To do:
Please give back only the lines below from the one containing "unfold startWriteback" to the one containing "unfold writeHome", each repeated word for word, both ends included.

[Saved entries]
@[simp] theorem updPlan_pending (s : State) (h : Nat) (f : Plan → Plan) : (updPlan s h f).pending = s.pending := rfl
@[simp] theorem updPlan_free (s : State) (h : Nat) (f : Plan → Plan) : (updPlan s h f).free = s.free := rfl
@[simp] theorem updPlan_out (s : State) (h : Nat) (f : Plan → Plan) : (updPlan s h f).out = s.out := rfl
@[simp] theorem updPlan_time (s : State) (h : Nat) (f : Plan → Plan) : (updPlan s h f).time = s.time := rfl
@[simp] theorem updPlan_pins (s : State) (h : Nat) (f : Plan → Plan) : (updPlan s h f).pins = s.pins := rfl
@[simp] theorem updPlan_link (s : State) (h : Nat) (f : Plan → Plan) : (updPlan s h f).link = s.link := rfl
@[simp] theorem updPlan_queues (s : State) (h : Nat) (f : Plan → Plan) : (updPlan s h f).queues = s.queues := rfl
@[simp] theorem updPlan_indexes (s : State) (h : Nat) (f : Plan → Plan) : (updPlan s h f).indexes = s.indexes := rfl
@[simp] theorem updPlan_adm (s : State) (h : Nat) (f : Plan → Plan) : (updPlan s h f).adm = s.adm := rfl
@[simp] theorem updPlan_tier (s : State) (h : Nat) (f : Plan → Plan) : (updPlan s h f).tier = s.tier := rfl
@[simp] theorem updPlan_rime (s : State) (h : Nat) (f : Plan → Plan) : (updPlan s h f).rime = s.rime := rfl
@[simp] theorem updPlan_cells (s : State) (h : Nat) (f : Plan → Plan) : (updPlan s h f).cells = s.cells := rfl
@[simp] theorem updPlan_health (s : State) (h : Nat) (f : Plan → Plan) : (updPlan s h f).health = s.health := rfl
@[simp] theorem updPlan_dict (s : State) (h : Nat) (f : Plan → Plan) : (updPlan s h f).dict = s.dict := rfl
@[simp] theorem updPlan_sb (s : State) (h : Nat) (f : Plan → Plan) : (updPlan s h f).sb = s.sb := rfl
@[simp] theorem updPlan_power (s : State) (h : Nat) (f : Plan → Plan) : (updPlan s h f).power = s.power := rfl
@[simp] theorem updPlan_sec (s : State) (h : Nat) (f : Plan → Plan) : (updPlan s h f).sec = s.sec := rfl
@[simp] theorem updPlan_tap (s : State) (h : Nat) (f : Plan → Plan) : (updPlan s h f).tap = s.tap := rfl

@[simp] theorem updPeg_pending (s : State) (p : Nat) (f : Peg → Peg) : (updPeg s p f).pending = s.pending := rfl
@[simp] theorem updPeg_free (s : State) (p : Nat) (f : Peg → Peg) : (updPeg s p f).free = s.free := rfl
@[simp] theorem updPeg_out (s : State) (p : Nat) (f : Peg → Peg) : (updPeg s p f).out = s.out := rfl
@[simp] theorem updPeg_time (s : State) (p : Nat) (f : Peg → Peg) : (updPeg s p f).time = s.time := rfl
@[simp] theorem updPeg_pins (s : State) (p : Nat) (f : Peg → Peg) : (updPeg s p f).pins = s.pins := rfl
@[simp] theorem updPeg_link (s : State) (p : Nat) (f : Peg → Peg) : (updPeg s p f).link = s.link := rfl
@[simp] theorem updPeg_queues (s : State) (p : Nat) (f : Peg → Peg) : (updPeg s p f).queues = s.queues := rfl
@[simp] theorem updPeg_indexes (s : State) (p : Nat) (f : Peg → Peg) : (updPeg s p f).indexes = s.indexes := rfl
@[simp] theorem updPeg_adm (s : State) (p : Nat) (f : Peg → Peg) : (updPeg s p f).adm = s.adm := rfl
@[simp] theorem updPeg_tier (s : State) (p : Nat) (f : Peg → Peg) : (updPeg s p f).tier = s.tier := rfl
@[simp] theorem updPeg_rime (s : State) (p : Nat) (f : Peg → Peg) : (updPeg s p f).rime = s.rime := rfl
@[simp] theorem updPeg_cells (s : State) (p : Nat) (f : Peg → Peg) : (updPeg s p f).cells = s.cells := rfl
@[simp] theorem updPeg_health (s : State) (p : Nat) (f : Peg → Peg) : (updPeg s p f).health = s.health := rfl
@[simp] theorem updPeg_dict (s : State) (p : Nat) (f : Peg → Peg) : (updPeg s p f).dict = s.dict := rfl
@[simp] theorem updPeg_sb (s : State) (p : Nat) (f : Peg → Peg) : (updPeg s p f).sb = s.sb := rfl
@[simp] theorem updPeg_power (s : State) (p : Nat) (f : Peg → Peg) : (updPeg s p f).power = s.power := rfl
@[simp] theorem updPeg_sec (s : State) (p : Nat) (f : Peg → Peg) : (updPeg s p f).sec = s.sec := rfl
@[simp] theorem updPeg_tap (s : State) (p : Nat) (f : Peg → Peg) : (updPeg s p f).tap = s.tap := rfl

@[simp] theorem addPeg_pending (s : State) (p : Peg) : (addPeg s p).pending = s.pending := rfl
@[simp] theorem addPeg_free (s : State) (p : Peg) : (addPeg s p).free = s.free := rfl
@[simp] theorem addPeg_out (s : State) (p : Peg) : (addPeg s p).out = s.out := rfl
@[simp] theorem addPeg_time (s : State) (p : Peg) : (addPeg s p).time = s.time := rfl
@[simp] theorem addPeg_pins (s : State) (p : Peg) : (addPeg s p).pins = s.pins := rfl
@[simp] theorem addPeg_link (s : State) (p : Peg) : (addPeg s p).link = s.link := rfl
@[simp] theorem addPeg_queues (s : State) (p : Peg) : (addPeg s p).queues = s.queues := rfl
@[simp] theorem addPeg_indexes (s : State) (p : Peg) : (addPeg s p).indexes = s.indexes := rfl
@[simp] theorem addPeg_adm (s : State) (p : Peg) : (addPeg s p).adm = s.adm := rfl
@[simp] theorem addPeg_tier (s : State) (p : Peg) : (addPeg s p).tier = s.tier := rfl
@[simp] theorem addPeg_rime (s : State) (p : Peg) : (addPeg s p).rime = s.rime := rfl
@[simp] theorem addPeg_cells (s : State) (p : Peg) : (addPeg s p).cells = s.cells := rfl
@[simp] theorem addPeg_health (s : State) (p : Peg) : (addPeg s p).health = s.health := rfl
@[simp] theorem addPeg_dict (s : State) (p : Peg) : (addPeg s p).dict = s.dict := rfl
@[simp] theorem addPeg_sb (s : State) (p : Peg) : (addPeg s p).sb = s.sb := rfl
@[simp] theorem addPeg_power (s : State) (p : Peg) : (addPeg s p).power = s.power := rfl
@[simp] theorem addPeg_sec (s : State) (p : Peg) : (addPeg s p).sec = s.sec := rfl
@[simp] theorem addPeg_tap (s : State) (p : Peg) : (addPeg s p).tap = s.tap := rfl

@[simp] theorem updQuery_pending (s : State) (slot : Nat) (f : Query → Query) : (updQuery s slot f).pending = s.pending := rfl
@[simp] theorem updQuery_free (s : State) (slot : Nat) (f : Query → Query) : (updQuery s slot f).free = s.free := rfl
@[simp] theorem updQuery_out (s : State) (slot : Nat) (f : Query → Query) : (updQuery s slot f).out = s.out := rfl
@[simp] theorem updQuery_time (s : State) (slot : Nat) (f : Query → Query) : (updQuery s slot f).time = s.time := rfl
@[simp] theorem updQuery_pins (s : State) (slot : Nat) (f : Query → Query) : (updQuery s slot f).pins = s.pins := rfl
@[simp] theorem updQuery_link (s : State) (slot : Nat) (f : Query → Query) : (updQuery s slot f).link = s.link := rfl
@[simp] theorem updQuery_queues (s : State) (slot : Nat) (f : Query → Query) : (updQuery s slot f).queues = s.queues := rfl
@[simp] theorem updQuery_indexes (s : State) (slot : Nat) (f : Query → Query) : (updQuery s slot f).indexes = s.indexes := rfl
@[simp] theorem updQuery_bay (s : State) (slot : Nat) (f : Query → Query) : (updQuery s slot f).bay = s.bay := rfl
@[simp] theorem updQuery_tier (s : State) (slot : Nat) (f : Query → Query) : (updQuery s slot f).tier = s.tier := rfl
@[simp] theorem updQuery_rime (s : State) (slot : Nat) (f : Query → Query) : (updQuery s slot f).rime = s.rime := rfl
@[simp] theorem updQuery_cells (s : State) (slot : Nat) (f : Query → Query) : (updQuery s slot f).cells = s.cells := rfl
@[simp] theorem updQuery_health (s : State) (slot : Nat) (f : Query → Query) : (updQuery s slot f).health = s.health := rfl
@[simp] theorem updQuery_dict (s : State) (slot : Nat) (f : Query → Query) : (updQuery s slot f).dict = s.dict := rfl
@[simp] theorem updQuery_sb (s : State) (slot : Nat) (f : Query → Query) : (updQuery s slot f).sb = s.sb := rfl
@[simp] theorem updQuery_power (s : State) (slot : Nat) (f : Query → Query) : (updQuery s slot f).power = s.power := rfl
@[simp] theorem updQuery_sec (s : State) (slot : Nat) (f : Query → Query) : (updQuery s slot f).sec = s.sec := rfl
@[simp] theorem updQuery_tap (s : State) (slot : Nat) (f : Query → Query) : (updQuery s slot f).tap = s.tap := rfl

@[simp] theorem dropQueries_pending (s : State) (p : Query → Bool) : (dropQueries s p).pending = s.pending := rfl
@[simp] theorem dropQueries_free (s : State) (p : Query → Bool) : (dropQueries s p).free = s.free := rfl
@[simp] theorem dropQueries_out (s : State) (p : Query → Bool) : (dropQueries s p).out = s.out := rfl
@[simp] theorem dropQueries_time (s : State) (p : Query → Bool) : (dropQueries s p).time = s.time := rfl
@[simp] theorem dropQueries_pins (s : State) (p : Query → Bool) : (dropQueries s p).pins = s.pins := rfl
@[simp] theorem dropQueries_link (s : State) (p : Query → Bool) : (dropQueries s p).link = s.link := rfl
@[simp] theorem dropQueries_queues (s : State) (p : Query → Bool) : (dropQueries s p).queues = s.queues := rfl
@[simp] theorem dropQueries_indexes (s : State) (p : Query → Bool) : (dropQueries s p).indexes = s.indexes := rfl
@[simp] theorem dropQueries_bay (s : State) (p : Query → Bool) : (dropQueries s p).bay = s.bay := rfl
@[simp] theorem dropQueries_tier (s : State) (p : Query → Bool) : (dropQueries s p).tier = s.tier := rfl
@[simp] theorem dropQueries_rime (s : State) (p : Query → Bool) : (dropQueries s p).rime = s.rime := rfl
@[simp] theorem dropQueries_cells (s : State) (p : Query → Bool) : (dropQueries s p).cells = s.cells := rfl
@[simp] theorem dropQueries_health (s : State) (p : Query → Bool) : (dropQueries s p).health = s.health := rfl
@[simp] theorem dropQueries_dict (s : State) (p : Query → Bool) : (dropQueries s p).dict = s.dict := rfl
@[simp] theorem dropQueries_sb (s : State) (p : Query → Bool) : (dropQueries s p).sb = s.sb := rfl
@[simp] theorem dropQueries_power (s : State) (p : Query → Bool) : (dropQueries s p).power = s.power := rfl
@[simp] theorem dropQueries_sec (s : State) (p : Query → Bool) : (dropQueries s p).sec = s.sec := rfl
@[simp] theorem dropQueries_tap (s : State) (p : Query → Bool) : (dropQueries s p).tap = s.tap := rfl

--

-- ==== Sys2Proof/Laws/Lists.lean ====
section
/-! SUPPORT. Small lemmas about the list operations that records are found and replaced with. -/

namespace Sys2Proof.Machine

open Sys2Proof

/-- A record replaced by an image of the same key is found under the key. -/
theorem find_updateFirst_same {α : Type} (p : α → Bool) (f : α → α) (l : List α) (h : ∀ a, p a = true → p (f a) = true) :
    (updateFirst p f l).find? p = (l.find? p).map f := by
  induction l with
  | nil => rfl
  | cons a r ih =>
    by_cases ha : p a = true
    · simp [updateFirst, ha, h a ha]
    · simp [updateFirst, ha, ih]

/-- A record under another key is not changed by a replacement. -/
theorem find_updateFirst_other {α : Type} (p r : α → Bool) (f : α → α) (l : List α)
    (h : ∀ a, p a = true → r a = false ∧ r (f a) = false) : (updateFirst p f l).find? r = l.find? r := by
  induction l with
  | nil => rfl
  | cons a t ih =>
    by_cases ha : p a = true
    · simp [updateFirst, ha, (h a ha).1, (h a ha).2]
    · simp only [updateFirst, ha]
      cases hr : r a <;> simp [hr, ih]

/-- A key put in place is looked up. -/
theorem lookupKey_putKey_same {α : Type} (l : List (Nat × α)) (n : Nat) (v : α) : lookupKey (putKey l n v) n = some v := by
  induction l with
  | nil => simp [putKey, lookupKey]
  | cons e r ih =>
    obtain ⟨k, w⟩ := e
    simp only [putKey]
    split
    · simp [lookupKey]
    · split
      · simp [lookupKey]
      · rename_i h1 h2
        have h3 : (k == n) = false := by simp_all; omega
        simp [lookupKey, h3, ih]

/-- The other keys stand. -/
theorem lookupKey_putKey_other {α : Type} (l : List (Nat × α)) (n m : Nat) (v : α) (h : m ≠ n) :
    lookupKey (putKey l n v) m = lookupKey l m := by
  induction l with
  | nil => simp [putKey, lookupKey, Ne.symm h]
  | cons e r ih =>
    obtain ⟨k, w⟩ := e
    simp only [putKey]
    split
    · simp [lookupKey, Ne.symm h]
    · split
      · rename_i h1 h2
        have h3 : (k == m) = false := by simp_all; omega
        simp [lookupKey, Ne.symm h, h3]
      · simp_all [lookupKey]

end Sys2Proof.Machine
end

--

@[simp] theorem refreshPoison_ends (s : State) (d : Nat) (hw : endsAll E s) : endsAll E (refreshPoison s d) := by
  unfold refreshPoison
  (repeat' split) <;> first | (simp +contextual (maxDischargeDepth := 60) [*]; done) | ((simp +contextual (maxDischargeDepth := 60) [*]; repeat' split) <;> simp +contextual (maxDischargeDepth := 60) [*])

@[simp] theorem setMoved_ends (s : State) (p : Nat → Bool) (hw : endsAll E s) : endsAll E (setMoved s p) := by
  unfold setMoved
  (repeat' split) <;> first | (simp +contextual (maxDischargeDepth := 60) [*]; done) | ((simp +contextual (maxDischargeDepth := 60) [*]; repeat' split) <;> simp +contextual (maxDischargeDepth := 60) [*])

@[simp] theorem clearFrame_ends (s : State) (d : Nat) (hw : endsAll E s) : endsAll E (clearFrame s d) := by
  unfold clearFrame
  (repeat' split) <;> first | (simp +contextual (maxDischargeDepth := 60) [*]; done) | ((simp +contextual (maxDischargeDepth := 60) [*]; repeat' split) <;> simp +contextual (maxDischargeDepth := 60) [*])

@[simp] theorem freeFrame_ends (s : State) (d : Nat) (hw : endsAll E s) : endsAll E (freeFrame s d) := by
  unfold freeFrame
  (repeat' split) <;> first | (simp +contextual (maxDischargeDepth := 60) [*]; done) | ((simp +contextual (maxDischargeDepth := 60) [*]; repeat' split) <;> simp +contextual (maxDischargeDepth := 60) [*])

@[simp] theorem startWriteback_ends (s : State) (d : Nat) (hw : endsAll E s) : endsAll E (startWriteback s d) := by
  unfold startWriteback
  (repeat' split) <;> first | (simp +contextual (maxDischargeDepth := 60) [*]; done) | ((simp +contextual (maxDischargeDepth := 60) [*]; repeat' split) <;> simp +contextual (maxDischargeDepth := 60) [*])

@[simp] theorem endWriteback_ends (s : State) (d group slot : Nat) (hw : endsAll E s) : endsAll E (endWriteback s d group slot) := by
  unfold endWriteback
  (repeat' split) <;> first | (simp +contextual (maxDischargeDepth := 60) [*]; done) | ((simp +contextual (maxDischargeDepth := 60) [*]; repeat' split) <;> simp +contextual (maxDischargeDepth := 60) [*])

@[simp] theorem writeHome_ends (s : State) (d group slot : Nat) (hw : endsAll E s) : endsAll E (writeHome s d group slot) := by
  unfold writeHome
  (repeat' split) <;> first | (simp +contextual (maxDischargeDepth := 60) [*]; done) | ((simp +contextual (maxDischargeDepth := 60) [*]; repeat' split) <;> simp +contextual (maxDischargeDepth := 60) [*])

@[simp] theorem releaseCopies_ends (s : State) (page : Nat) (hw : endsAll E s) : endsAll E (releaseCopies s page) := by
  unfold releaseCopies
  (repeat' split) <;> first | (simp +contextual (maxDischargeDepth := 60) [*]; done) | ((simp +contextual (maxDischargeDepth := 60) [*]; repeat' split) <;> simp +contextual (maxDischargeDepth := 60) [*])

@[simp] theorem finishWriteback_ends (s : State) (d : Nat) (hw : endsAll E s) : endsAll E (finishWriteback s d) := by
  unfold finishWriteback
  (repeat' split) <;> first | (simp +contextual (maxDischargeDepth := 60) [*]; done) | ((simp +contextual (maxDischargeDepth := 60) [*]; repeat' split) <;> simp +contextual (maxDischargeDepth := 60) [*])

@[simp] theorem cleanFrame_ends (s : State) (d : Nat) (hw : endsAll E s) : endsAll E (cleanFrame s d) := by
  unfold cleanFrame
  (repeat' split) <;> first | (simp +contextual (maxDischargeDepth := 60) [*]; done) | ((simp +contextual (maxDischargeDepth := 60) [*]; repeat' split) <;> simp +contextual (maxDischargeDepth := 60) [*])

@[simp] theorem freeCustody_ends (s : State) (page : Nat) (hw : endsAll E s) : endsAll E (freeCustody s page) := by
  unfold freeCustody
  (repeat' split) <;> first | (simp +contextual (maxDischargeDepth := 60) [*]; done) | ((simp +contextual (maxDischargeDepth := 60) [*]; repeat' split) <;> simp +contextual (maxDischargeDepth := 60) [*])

Task answer:
  unfold startWriteback
  (repeat' split) <;> first | (simp +contextual (maxDischargeDepth := 60) [*]; done) | ((simp +contextual (maxDischargeDepth := 60) [*]; repeat' split) <;> simp +contextual (maxDischargeDepth := 60) [*])

@[simp] theorem endWriteback_ends (s : State) (d group slot : Nat) (hw : endsAll E s) : endsAll E (endWriteback s d group slot) := by
  unfold endWriteback
  (repeat' split) <;> first | (simp +contextual (maxDischargeDepth := 60) [*]; done) | ((simp +contextual (maxDischargeDepth := 60) [*]; repeat' split) <;> simp +contextual (maxDischargeDepth := 60) [*])

@[simp] theorem writeHome_ends (s : State) (d group slot : Nat) (hw : endsAll E s) : endsAll E (writeHome s d group slot) := by
  unfold writeHome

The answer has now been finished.